▶ [TASK ITEM]: Return each line of the entries that mentions the word "bind".

▶ [RECORDS SHOWN]:
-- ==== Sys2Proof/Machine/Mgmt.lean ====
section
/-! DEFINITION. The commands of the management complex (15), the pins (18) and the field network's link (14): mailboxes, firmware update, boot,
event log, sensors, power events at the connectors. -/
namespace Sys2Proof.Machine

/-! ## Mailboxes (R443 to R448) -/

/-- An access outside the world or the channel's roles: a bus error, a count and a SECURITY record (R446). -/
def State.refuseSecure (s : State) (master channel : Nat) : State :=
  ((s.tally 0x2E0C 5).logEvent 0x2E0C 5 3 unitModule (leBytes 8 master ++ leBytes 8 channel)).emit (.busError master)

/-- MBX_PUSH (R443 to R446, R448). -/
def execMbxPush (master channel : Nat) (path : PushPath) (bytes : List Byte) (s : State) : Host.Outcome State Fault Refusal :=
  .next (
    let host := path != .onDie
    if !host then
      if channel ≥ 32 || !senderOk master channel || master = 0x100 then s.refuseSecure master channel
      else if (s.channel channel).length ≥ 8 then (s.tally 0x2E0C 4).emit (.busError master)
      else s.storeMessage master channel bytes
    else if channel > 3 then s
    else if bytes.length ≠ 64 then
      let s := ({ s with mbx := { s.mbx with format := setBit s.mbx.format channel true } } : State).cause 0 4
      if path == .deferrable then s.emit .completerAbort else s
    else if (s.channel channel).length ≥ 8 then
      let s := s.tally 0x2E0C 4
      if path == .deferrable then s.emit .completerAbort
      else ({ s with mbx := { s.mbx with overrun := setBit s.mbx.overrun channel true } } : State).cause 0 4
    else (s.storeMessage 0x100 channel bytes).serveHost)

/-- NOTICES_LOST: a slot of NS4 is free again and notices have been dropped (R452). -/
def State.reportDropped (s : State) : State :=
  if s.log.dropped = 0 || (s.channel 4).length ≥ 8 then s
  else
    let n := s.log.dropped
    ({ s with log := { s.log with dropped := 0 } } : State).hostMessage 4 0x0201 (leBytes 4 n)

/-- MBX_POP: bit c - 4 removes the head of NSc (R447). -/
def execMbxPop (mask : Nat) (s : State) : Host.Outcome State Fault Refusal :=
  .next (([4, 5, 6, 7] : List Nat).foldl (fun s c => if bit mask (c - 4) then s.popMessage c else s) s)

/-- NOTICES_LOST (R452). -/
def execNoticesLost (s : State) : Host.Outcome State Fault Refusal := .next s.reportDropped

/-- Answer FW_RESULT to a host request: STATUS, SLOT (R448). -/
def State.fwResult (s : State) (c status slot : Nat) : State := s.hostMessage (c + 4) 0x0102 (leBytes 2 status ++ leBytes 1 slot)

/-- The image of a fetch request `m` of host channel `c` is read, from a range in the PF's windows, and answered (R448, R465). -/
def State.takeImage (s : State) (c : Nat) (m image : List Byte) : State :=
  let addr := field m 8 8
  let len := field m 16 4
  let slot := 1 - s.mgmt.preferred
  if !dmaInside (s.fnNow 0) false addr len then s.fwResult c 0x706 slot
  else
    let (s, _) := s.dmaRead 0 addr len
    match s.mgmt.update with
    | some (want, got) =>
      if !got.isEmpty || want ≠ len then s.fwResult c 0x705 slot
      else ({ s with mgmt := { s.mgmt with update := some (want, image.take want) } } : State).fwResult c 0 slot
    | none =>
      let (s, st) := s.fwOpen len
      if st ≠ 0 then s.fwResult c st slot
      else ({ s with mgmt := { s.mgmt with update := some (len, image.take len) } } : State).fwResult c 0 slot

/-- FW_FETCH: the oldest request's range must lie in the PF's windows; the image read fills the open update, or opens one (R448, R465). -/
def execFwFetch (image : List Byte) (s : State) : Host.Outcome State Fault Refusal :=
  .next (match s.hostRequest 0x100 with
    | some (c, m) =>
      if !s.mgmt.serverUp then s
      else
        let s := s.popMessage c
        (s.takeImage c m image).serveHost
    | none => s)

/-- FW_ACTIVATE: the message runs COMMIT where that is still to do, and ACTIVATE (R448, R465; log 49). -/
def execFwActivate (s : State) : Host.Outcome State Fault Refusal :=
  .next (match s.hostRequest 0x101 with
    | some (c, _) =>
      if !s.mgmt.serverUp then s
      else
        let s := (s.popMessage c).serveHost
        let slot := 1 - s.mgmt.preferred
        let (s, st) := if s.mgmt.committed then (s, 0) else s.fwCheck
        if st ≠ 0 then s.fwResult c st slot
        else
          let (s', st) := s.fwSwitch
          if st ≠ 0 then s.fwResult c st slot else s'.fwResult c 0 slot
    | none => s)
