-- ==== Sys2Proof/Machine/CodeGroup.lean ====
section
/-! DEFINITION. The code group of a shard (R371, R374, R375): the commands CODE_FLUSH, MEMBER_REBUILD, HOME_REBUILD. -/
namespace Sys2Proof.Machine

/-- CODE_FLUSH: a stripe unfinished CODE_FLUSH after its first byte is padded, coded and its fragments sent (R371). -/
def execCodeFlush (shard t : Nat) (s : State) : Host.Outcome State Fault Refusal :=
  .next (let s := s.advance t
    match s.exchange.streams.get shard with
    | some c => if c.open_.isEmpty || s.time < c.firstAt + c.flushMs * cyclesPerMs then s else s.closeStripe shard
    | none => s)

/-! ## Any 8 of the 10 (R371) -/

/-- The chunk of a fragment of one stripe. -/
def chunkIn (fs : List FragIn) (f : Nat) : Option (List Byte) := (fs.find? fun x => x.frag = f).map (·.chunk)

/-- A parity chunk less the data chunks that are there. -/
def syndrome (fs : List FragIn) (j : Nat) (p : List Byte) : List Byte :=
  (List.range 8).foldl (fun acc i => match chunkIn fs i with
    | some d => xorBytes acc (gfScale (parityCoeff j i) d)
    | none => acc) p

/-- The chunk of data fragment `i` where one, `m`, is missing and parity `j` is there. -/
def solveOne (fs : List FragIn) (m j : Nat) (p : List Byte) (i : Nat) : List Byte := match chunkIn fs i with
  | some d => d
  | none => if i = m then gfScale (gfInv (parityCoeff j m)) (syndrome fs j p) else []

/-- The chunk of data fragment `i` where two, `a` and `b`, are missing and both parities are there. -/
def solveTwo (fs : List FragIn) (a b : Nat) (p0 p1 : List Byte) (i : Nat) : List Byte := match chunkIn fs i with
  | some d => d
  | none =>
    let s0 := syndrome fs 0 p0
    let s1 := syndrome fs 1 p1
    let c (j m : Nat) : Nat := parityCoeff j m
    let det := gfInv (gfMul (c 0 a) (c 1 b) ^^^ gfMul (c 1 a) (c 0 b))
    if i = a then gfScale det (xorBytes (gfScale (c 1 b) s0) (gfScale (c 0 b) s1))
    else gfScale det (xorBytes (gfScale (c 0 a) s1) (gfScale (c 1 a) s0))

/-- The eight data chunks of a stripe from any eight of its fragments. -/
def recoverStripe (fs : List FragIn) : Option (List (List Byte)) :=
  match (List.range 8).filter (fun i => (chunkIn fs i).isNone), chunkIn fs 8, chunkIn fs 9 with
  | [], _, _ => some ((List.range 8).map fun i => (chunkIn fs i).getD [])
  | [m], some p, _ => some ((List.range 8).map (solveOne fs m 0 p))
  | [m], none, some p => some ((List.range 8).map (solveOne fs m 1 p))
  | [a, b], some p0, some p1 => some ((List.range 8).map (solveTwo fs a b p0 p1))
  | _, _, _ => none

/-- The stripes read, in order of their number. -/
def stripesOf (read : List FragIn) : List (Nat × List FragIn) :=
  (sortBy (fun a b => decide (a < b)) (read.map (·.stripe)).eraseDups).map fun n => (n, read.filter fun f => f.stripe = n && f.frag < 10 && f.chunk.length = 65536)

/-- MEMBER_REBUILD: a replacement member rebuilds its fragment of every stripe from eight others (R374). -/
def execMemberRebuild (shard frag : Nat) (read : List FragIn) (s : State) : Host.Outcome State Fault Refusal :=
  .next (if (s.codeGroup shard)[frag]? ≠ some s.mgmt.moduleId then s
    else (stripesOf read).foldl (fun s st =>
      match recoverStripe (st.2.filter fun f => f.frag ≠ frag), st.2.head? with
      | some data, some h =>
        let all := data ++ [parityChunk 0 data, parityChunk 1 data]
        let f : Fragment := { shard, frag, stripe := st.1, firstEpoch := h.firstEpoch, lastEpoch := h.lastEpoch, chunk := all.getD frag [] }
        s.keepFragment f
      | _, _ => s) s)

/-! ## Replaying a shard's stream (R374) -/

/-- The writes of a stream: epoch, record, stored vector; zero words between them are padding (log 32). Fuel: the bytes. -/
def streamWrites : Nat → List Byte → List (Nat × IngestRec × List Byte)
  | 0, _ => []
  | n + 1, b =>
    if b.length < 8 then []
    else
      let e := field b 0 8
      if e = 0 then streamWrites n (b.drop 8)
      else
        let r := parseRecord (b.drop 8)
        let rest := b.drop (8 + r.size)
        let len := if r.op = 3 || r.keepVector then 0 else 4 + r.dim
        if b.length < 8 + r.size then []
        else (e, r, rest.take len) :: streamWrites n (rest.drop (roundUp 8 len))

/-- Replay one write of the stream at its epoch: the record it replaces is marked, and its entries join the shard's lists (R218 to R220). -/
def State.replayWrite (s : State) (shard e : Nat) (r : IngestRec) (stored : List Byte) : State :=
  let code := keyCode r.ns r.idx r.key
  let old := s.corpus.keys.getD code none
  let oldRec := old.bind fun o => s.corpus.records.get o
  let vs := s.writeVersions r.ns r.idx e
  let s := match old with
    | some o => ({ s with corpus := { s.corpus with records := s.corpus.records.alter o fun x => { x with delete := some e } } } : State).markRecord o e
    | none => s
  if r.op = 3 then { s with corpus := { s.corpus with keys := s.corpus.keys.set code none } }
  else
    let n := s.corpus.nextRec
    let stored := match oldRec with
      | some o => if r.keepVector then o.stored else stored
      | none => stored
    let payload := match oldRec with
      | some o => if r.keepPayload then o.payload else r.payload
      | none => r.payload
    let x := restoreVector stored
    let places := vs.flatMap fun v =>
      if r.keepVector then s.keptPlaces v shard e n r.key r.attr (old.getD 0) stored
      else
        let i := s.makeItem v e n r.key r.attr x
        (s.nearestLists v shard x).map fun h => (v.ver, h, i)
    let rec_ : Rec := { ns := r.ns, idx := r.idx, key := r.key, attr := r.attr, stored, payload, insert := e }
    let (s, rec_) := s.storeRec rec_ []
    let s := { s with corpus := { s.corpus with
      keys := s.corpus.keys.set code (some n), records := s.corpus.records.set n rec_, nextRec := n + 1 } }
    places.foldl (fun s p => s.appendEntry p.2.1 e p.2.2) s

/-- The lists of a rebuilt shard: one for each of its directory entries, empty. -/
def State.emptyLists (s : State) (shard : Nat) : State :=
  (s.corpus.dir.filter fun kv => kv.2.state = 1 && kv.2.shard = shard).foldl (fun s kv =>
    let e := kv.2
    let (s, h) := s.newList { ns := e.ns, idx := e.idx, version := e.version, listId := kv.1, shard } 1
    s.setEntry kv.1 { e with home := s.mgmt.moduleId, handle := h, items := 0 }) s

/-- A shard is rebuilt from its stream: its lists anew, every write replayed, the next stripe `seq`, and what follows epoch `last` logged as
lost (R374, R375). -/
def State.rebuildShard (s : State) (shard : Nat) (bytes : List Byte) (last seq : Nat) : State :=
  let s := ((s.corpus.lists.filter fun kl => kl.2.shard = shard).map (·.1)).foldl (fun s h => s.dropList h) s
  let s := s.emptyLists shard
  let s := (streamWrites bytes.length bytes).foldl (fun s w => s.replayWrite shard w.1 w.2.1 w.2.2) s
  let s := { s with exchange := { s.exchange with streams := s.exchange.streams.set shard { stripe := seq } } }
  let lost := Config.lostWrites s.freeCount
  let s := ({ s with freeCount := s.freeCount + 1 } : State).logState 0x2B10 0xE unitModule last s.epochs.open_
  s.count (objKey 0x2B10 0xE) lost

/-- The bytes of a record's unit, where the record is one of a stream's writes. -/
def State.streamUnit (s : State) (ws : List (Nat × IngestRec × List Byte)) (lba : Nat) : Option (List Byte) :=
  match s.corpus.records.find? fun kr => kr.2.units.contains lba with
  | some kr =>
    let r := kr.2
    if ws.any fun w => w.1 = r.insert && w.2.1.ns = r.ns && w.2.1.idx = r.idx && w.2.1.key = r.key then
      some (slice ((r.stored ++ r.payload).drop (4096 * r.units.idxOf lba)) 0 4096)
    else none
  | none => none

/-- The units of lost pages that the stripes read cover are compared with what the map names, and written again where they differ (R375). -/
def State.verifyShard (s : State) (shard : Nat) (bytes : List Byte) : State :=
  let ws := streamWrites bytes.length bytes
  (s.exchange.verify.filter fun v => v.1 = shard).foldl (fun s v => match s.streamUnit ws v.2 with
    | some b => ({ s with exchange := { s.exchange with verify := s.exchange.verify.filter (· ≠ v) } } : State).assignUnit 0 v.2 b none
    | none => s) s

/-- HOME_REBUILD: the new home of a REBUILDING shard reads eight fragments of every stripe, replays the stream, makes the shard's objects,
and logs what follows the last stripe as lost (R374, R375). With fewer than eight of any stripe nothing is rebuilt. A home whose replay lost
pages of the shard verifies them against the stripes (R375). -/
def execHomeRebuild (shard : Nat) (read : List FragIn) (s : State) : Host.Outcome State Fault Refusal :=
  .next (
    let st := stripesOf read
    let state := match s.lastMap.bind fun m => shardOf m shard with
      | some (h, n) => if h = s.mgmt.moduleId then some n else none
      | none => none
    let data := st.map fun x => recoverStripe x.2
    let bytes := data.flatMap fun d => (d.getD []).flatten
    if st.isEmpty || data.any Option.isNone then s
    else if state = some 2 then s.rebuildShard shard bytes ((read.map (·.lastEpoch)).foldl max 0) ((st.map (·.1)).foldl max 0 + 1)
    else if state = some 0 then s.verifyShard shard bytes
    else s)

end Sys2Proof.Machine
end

▶ [WRITTEN ANSWER]:
  let oldRec := old.bind fun o => s.corpus.records.get o
    let state := match s.lastMap.bind fun m => shardOf m shard with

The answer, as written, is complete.